Application of immunoaffinity purification technology as the pretreatment technology for traditional Chinese medicine: Its application to analysis of hesperidin and narirutin in traditional Chinese medicine preparations containing Citri reticulatae Perica

• An immunoaffinity chromatography column for the specific extraction and enrichment of hesperidin and narirutin was prepared.
• The efficiency of the prepared IAC column for the extraction of hesperidin and narirutin from TCM preparations was evaluated.
• The application of immunological methods to the pretreatment of effective components in traditional Chinese medicines could remove interferences and simplify the pretreatment steps.
• “One standard using for a series of TCM products with similar species or compounds” can be realized by using IAC column.

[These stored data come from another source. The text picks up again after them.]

-- ==== Sys2Proof/Machine/Dispatch.lean ====
section
/-! DEFINITION. The effect of each command: one arm per constructor of Instr. -/

namespace Sys2Proof.Machine
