/-- Ethernet links (R414, R417, R419, R450, R570): a port is ACTIVE once it is enabled, its auto-negotiation done where it has one, locked and without a fault;
block lock and codeword lock come and go apart; loss of a lock it needs or a fault ends ACTIVE and counts LINK_DOWN, and a local fault is shown on the line; a
write of ETH_CONTROL that the device performs is refused where 10G is asked for a setting it lacks or a certified path runs through the port, and enables no
port above 7 under P-150.
What the spec leaves open here is the model's own: log entry 125. -/
def Obligations.EthernetLinks : Prop :=
  ∀ (s : State) (t : Nat), t < 16 →
    let d := s.die
    let active := d.on R.ETH_STATUS_ACTIVE t
    let goes (c : Instr) (P : Die → Prop) : Prop := s.completes c (fun u =>
      u = { s with die := { s.die with regs := u.die.regs, tallies := u.die.tallies, loft := u.die.loft, host := u.die.host, emits := u.die.emits
                                       store := u.die.store, ports := u.die.ports } }
      ∧ (∀ j, j ≠ 64 + t → KMap.get {} u.die.ports j = KMap.get {} d.ports j) ∧ P u.die)
    let phy := d.on R.ETH_CONTROL_ENABLE t = true ∧ (d.on R.ETH_CONTROL_MEDIA t = true → d.on R.ETH_STATUS_AN_DONE t = true)
    let same (e : Die) : Prop := e.on R.ETH_STATUS_ACTIVE t = active ∧ e.tallies = d.tallies
    let locked := d.on R.ETH_STATUS_BLOCK_LOCK t = true ∧ (d.on R.ETH_CONTROL_FEC t = true → d.on R.ETH_STATUS_FEC_LOCK t = true)
    let clear := d.on R.ETH_STATUS_LOCAL_FAULT t = false ∧ d.on R.ETH_STATUS_REMOTE_FAULT t = false
    let unlocked (e : Die) : Prop := e.on R.ETH_STATUS_BLOCK_LOCK t = false ∧ e.on R.ETH_STATUS_FEC_LOCK t = false
    let ended (e : Die) : Prop := e.on R.ETH_STATUS_ACTIVE t = false
      ∧ (active = true → e.tally T.ETH_LINK_DOWN t = tallyAdd (d.tally T.ETH_LINK_DOWN t) 1)
      ∧ (active = false → e.tally T.ETH_LINK_DOWN t = d.tally T.ETH_LINK_DOWN t)
    (phy → locked → clear → goes (.ethActive t) (fun e => e.on R.ETH_STATUS_ACTIVE t = true
      ∧ e.tally T.ETH_LINK_DOWN t = d.tally T.ETH_LINK_DOWN t ∧ (active = true → e = d)))
    ∧ (¬ (phy ∧ locked ∧ clear) → goes (.ethActive t) (fun e => e = d))
    ∧ goes (.linkDown t 0) (fun e => e.on R.ETH_STATUS_LOCAL_FAULT t = false ∧ e.on R.ETH_STATUS_REMOTE_FAULT t = false
        ∧ same e ∧ (d.on R.ETH_STATUS_LOCAL_FAULT t = true → e.emits = d.emits ++ [.fault t false]))
    ∧ goes (.linkDown t 1) (fun e => ended e ∧ unlocked e) ∧ goes (.linkDown t 2) (fun e => ended e ∧ e.on R.ETH_STATUS_LOCAL_FAULT t = true
        ∧ (d.on R.ETH_STATUS_LOCAL_FAULT t = false → .fault t true ∈ e.emits))
    ∧ goes (.linkDown t 3) (fun e => ended e ∧ e.on R.ETH_STATUS_REMOTE_FAULT t = true)
    ∧ goes (.linkDown t 4) (fun e => e.on R.ETH_STATUS_FEC_LOCK t = false ∧ e.on R.ETH_STATUS_BLOCK_LOCK t = d.on R.ETH_STATUS_BLOCK_LOCK t
        ∧ (d.on R.ETH_CONTROL_FEC t = true → ended e) ∧ (d.on R.ETH_CONTROL_FEC t = false → same e))
    ∧ (∀ block codeword : Bool,
        (phy → goes (.blockLockGained ⟨t, block, codeword⟩) (fun e => same e
          ∧ e.on R.ETH_STATUS_BLOCK_LOCK t = (block || d.on R.ETH_STATUS_BLOCK_LOCK t)
          ∧ e.on R.ETH_STATUS_FEC_LOCK t = ((codeword && d.on R.ETH_CONTROL_FEC t) || d.on R.ETH_STATUS_FEC_LOCK t)))
        ∧ (¬ phy → goes (.blockLockGained ⟨t, block, codeword⟩) (fun e => e = d))
        ∧ (active = false → goes (.blockLockLost ⟨t, block, codeword⟩) (fun e => same e
          ∧ e.on R.ETH_STATUS_BLOCK_LOCK t = (!block && d.on R.ETH_STATUS_BLOCK_LOCK t)
          ∧ e.on R.ETH_STATUS_FEC_LOCK t = (!codeword && d.on R.ETH_STATUS_FEC_LOCK t)))
        ∧ (active = true → goes (.blockLockLost ⟨t, block, codeword⟩) (fun e => e = d)))
    ∧ (d.on R.ETH_CONTROL_ENABLE t = true → d.on R.ETH_CONTROL_MEDIA t = true →
        goes (.autonegDone t true) (fun e => e.on R.ETH_STATUS_AN_DONE t = true ∧ e.on R.ETH_STATUS_ACTIVE t = active)
        ∧ goes (.autonegDone t false) (fun e => ended e ∧ unlocked e ∧ e.on R.ETH_STATUS_AN_DONE t = false))
    ∧ ((d.on R.ETH_CONTROL_ENABLE t = false ∨ d.on R.ETH_CONTROL_MEDIA t = false) → ∀ ok, goes (.autonegDone t ok) (fun e => e = d))
    ∧ (∀ src (w : Word), s.admits src .ETH t 0x010 →
        let now := (d.get R.ETH_CONTROL_SPEED t, d.get R.ETH_CONTROL_FEC t, d.get R.ETH_CONTROL_MEDIA t)
        let asked := (b2n (bit w.toNat 1), b2n (bit w.toNat 2), b2n (bit w.toNat 3))
        let enables : Bool := bit w.toNat 0 && (decide (t < 8) || !d.lowProfile)
        let has (e : Die) (v : Nat × Nat × Nat) : Prop :=
          e.get R.ETH_CONTROL_SPEED t = v.1 ∧ e.get R.ETH_CONTROL_FEC t = v.2.1 ∧ e.get R.ETH_CONTROL_MEDIA t = v.2.2
        (bit w.toNat 1 = false → (bit w.toNat 2 = true ∨ bit w.toNat 3 = true) → goes (.ethControl src t w) (fun e => has e now
          ∧ e.on R.ETH_STATUS_CFG_REFUSED t = true ∧ e.on R.ETH_STATUS_ACTIVE t = active ∧ e.get R.ETH_CONTROL_ENABLE t = d.get R.ETH_CONTROL_ENABLE t))
        ∧ ((bit w.toNat 1 = true ∨ (bit w.toNat 2 = false ∧ bit w.toNat 3 = false)) → goes (.ethControl src t w) (fun e =>
          e.on R.ETH_CONTROL_ENABLE t = enables
          ∧ (d.certified 1 t = true → now ≠ asked → has e (now.1 % 2, now.2.1 % 2, now.2.2 % 2) ∧ e.on R.ETH_STATUS_CFG_REFUSED t = true)
          ∧ ((d.certified 1 t = false ∨ now = asked) → has e asked)
          ∧ ((enables = false ∨ (d.certified 1 t = false ∧ now ≠ asked)) → ended e ∧ unlocked e ∧ e.on R.ETH_STATUS_AN_DONE t = false)
          ∧ (enables = true → now = asked → e.on R.ETH_STATUS_ACTIVE t = active))))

In the present study, the feasibility of immunoaffinity chromatography (IAC) as a purification technology for the analysis of bioactive components in Traditional Chinese Medicine (TCM) was evaluated. IAC was used to analyze hesperidin (HP) and narirutin (NR) in TCM preparations containing Citri reticulatae Pericarpium (CRP, Chenpi in Chinese). An IAC column for the specific extraction and enrichment of HP and NR from TCM preparations containing CRP was developed and characterized. After HP reacted with carbonyl diimidazole and coupled to protein, it was used to immune mice for the generation of antibody. Through cell fusion, cloning and screening, monoclonal antibody was obtained. The IAC column was constructed by covalently coupling specific monoclonal antibody against HP and NR to CNBr-activated Sepharose 4B and packed into a common solid phase extraction cartridge. The extraction conditions including loading, washing and eluting, as well as flow rate for the extraction of HP and NR were optimized. Under optimal conditions, the maximum capacity, extraction recovery rate and stability of IAC column was also characterized. Results revealed that the maximum capacity of IAC column for HP and NR was approximately 16 μg and the relative binding capacity per 1 mL of the column volume was 27 μg. The extraction recovery rate of IAC column for HP and NR at three spiked levels was in the range of 94.05–109.15%. After the repeated application for 5 times, no significant loss of specific recognition was observed. Using high performance liquid chromatography (HPLC) as an effective analytic tool, HP and NR could be successfully separated via IAC column without the inference from impurities, suggesting that the extraction of HP and NR using the prepared IAC column is feasible. The application of IAC can solve the problem of quantitative analysis due to severe interference or low content. Furthermore, pretreatment methods in different matrixes can be unified. The IAC purification procedure can be used as an alternative effective analytical method for the pretreatment of bioactive components in TCM.